泉众二感受着从手掌传来的另一个人皮肤的体温,脑袋有一瞬间的空白。
等大脑再次启动加载反应过如今的现状后,他准备抽回来的手已经被萩原研二握住了。
被泪水浸湿的长眼睫来回动作轻柔的正好划过他的掌心,带来的痒意像是直接通感到心脏部位。
抓不住,但无论如何又无法忽视它的存在。
“研二…”泉众二有些不自在的别开脸,他的现在的声音虽然微弱,但以两人的距离足以听清。
“能先松开我的手了吗?”
“我拒绝。”萩原研二的声音闷闷的,他依然的闭着眼,不愿意松开泉众二的右手。
“…诶”泉众二也没有想到会被拒绝,他愣了一瞬间,一时间也不知道说些什么。
再加上本来有抱有歉意的心态,所以泉众二也没有强制着抽回自己的手。
但是,现在这个姿势到底是要干什么
萩原研二原本只是用侧脸贴着他手心的动作突然转变成正脸。
温热湿润的呼吸首先被手掌的皮肤感知,随后是鼻尖,然后是干燥柔软的嘴唇。
不知道是不是无意,萩原研二在将正脸贴着他的手掌时,嘴唇恰巧正对着掌心。
不同于其他皮肤的触感,让掌心那一小块皮肤的温度突然变得滚烫起来,还带着一种莫名其妙,难以述说的痒意,顺着血管抵达心脏。
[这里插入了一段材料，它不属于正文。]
/-- Pigeonholes. In every state and on all operands that meet the hypotheses of its clause, each of these commands
    answers the next state written out in its clause, or one with the values listed there: PH_TH_PUSH, PH_TD_PUSH,
    PH_TD_POP, PH_TH_POP, TD_EMPTY_REQ, TH_EMPTY_REQ, MESSAGE_TIMEOUT, UNKNOWN_OPCODE (R351, R352, R353, R357). -/
def Obligations.Pigeonholes : Prop :=
  (∀ (s : State) (m : Master) (ph : Fin 8) (v : Word),
     s.accepts m blkPigeon (0x20 * ph + 0x08) v [] = true → (s.fifo true ph).words.length < 8 →
     ∃ t, exec (.phThPush m ph v) s = .next t ∧
       (t.fifo true ph).words = (s.fifo true ph).words ++ [v] ∧
       (t.fifo true ph).collision = (s.fifo true ph).collision ∧
       t.fifo false ph = s.fifo false ph ∧
       t.regs = s.regs ∧
       t.mem = s.mem) ∧
  (∀ (s : State) (m : Master) (ph : Fin 8) (v : Word),
     s.accepts m blkPigeon (0x20 * ph + 0x08) v [] = true → 8 ≤ (s.fifo true ph).words.length →
     ∃ t, exec (.phThPush m ph v) s = .next t ∧
       (t.fifo true ph).words = (s.fifo true ph).words.dropLast ++ [v] ∧
       (t.fifo true ph).collision = true ∧
       t.board.latch.getLsbD 118 = true ∧
       t.fifo false ph = s.fifo false ph ∧
       t.regs = s.regs ∧
       t.mem = s.mem) ∧
  (∀ (s : State) (m : Master) (ph : Fin 8) (v : Word),
     s.accepts m blkPigeon (0x20 * ph) v [] = true → s.ax blkPigeon (axDiscard ph) = 0 →
     (s.fifo false ph).words.length < 8 → v.toNat % 65536 ≤ 7 →
     ∃ t, exec (.phTdPush m ph v) s = .next t ∧
       (t.fifo false ph).words = (s.fifo false ph).words ++ [v] ∧
       t.fifo true ph = s.fifo true ph ∧
       t.regs = s.regs ∧
       t.mem = s.mem) ∧
  (∀ (s : State) (m : Master) (ph : Fin 8) (v : Word),
     s.accepts m blkPigeon (0x20 * ph) v [] = true → s.ax blkPigeon (axDiscard ph) = 0 →
     8 ≤ (s.fifo false ph).words.length →
     ∃ t, exec (.phTdPush m ph v) s = .next t ∧
       (t.fifo false ph).words = (s.fifo false ph).words.dropLast ++ [v] ∧
       (t.fifo false ph).collision = true ∧
       t.board.latch.getLsbD 118 = true ∧
       t.regs = s.regs ∧
       t.mem = s.mem) ∧
  (∀ (s : State) (m : Master) (ph : Fin 8) (v : Word) (rest : List Word),
     (s.fifo false ph).words = v :: rest →
     ∃ t, exec (.phTdPop m ph) s = .next t ∧
       t.answer = [v] ∧
       (t.fifo false ph).words = rest ∧
       t.fifo true ph = s.fifo true ph ∧
       t.regs = s.regs ∧
       t.mem = s.mem) ∧
  (∀ (s : State) (m : Master) (ph : Fin 8) (v : Word) (rest : List Word),
     (s.fifo true ph).words = v :: rest → (s.fw.outbox.any (fun x => x.ph == ph)) = false →
     ∃ t, exec (.phThPop m ph) s = .next t ∧
       t.answer = [v] ∧
       (t.fifo true ph).words = rest ∧
       t.fifo false ph = s.fifo false ph ∧
       t.regs = s.regs ∧
       t.mem = s.mem) ∧
  (∀ (s : State) (m : Master) (ph : Fin 8),
     s.accepts m blkPigeon (0x20 * ph + 0x10) 0x20 [] = true → (s.fifo false ph).words = [] →
     ∃ t, exec (.tdEmptyReq m ph) s = .next t ∧
       (t.fifo false ph).emptied = true ∧
       (t.fifo false ph).emptyReq = false ∧
       t.board.latch.getLsbD 117 = true ∧
       t.regs = s.regs) ∧
  (∀ (s : State) (m : Master) (ph : Fin 8),
     s.accepts m blkPigeon (0x20 * ph + 0x10) 0x20 [] = true → (s.fifo false ph).words ≠ [] →
     ∃ t, exec (.tdEmptyReq m ph) s = .next t ∧
       t.fifo false ph = { s.fifo false ph with emptyReq := true } ∧
       t.regs = s.regs) ∧
  (∀ (s : State) (m : Master) (ph : Fin 8),
     s.accepts m blkPigeon (0x20 * ph + 0x10) 0x200000 [] = true → (s.fifo true ph).words = [] →
     ∃ t, exec (.thEmptyReq m ph) s = .next t ∧
       (t.fifo true ph).emptied = true ∧
       (t.fifo true ph).emptyReq = false ∧
       t.board = s.board ∧
       t.regs = s.regs) ∧
  (∀ (s : State) (m : Master) (ph : Fin 8),
     s.accepts m blkPigeon (0x20 * ph + 0x10) 0x200000 [] = true → (s.fifo true ph).words ≠ [] →
     ∃ t, exec (.thEmptyReq m ph) s = .next t ∧
       t.fifo true ph = { s.fifo true ph with emptyReq := true } ∧
       t.regs = s.regs) ∧
  (∀ (s : State) (ph : Fin 8) (v : Word) (rest : List Word),
     (s.fifo false ph).words = v :: rest → s.fw.inService = true → rest.length < v.toNat % 65536 →
     exec (.messageTimeout ph) s = .next (
       ((s.dropTd ph).setFifo false ph { (s.dropTd ph).fifo false ph with collision := false }).reply ph (v.toNat /
           16777216) (v.toNat / 65536 % 256) [if (s.fifo false ph).collision then 0x0714 else 0x0713])) ∧
  (∀ (s : State) (ph : Fin 8) (tag : BitVec 8) (op : BitVec 8),
     op.toNat ∉ servedOpcodes → s.serves ph op.toNat = true →
     exec (.unknownOpcode ph tag op) s = .next ((s.heard ph).reply ph op.toNat tag.toNat [0x0715]))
“瞧瞧我都忘了。”萩原研二好像终于戏弄够泉众二似的,终于大发慈悲的将脸抬起,在松开泉众二的手后。
看着眼前的人逃避似的将手迅速缩紧被中。
萩原研二也只是轻轻笑了笑,什么也没有说。
“泉前辈刚醒还没有吃饭吧?”萩原研二从半蹲的状态站起。
他看了看泉众二俯下身为他拨开黏在脸颊上的头发。
“泉前辈一定饿了吧”萩原研二弯着眼笑着,“我去医院食堂那边打份粥。”
“毕竟——”萩原研二眼睛落到泉众二脖子上的伤痕时,眼神变的一瞬间的冰冷,不过下一秒他由恢复了之前那一副与平常无异的表情。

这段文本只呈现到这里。